Records from a dataset
* * * * *

-- ==== Sys2Proof/Machine/Flags.lean ====
section
/-! DEFINITION. The control registers as words (R17 to R25), the flags of STATUS and what sets and clears them (R21, R22,
R49, R52), the error codes (R105 to R108) and the interrupt output (R34). -/

namespace Sys2Proof.Machine

/-- ID, R17. -/
def idWord : Word := 0x47465045

/-- PARAM, R18: REV = 1, three zero bits, NSHARE, NCOEF, W / 32. -/
def paramWord (p : Params) : Word :=
  1#4 ++ 0#3 ++ BitVec.ofNat 9 p.NSHARE ++ BitVec.ofNat 8 p.NCOEF ++ BitVec.ofNat 8 (p.W / 32)

/-- CTRL as it reads, R19. -/
def ctrlWord (c : Ctrl) : Word := 0#30 ++ BitVec.ofBool c.zeroize ++ BitVec.ofBool c.ie

/-- STATUS as it reads, R21. -/
def statusWord (st : Status) : Word :=
  0#20 ++ st.errcode ++ 0#4 ++ BitVec.ofBool st.werr ++ BitVec.ofBool st.err ++ BitVec.ofBool st.done ++
    BitVec.ofBool st.busy

/-- ERRINFO as it reads, R25. -/
def errinfoWord (e : ErrInfo) : Word := 0#16 ++ e.which ++ e.reason

/-- Bits [1:0] of a word written to CTRL, R19. -/
def ctrlOfWord (w : Word) : Ctrl := ⟨w.getLsbD 0, w.getLsbD 1⟩

/-- IRQ = CTRL.IE ∧ (STATUS.DONE ∨ STATUS.ERR), R34. -/
def irq (s : State) : Bool := s.ctrl.ie && (s.status.done || s.status.err)

/-- An access-protocol violation sets WERR, R22. -/
def setWerr (s : State) : State := { s with status := { s.status with werr := true } }

/-- A write to STATUS clears each W1C bit written as 1 and nothing else, R21. It is how the host acknowledges a
completion; nothing is restored, because nothing was saved (R112). -/
def ackStatus (s : State) (w : Word) : State :=
  { s with status :=
    { s.status with
      done := s.status.done && !w.getLsbD 1
      err := s.status.err && !w.getLsbD 2
      werr := s.status.werr && !w.getLsbD 3 } }

/-- The WHICH value of a COUNT_RANGE sub-check, R106. -/
def countWhich : CountRange → BitVec 8
  | .tBelowOne => 1
  | .nBelowOne => 2
  | .tAboveN => 3
  | .tAboveNcoef => 4
  | .nAboveNshare => 5
  | .kNotBelowN => 6
  | .nNotBelowP => 7

/-- code(E), R105. -/
def errCode : CmdError → BitVec 4
  | .modulusTooSmall => 1
  | .operandRange _ => 1
  | .countRange _ => 1
  | .coefRange _ => 1
  | .shareRange _ => 1
  | .invNonunit _ => 2
  | .denNonunit _ => 2
  | .badOpcode _ => 3
  | .reservedBits _ => 3

/-- REASON, R106 to R108. -/
def errReason : CmdError → BitVec 8
  | .modulusTooSmall => 0x01
  | .operandRange _ => 0x02
  | .countRange _ => 0x03
  | .coefRange _ => 0x04
  | .shareRange _ => 0x05
  | .invNonunit _ => 0x10
  | .denNonunit _ => 0x11
  | .badOpcode _ => 0x20
  | .reservedBits _ => 0x21

/-- WHICH, R106 to R108: which[7:0] of R52. (log 9) -/
def errWhich : CmdError → BitVec 8
  | .modulusTooSmall => 0
  | .operandRange r => BitVec.ofNat 8 r.val
  | .countRange c => countWhich c
  | .coefRange j => BitVec.ofNat 8 j
  | .shareRange k => BitVec.ofNat 8 k
  | .invNonunit r => BitVec.ofNat 8 r.val
  | .denNonunit k => BitVec.ofNat 8 k
  | .badOpcode op => BitVec.ofNat 8 op.toNat
  | .reservedBits op => BitVec.ofNat 8 op.toNat

end Sys2Proof.Machine
end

* * * * *

What to produce. Above are the records; repeat exactly the lines from the one holding "reads, R19. -/" down to the one holding "def ctrlOfWord (w", end lines included.

Response to this exercise.
/-- CTRL as it reads, R19. -/
def ctrlWord (c : Ctrl) : Word := 0#30 ++ BitVec.ofBool c.zeroize ++ BitVec.ofBool c.ie

/-- STATUS as it reads, R21. -/
def statusWord (st : Status) : Word :=
  0#20 ++ st.errcode ++ 0#4 ++ BitVec.ofBool st.werr ++ BitVec.ofBool st.err ++ BitVec.ofBool st.done ++
    BitVec.ofBool st.busy

/-- ERRINFO as it reads, R25. -/
def errinfoWord (e : ErrInfo) : Word := 0#16 ++ e.which ++ e.reason

/-- Bits [1:0] of a word written to CTRL, R19. -/
def ctrlOfWord (w : Word) : Ctrl := ⟨w.getLsbD 0, w.getLsbD 1⟩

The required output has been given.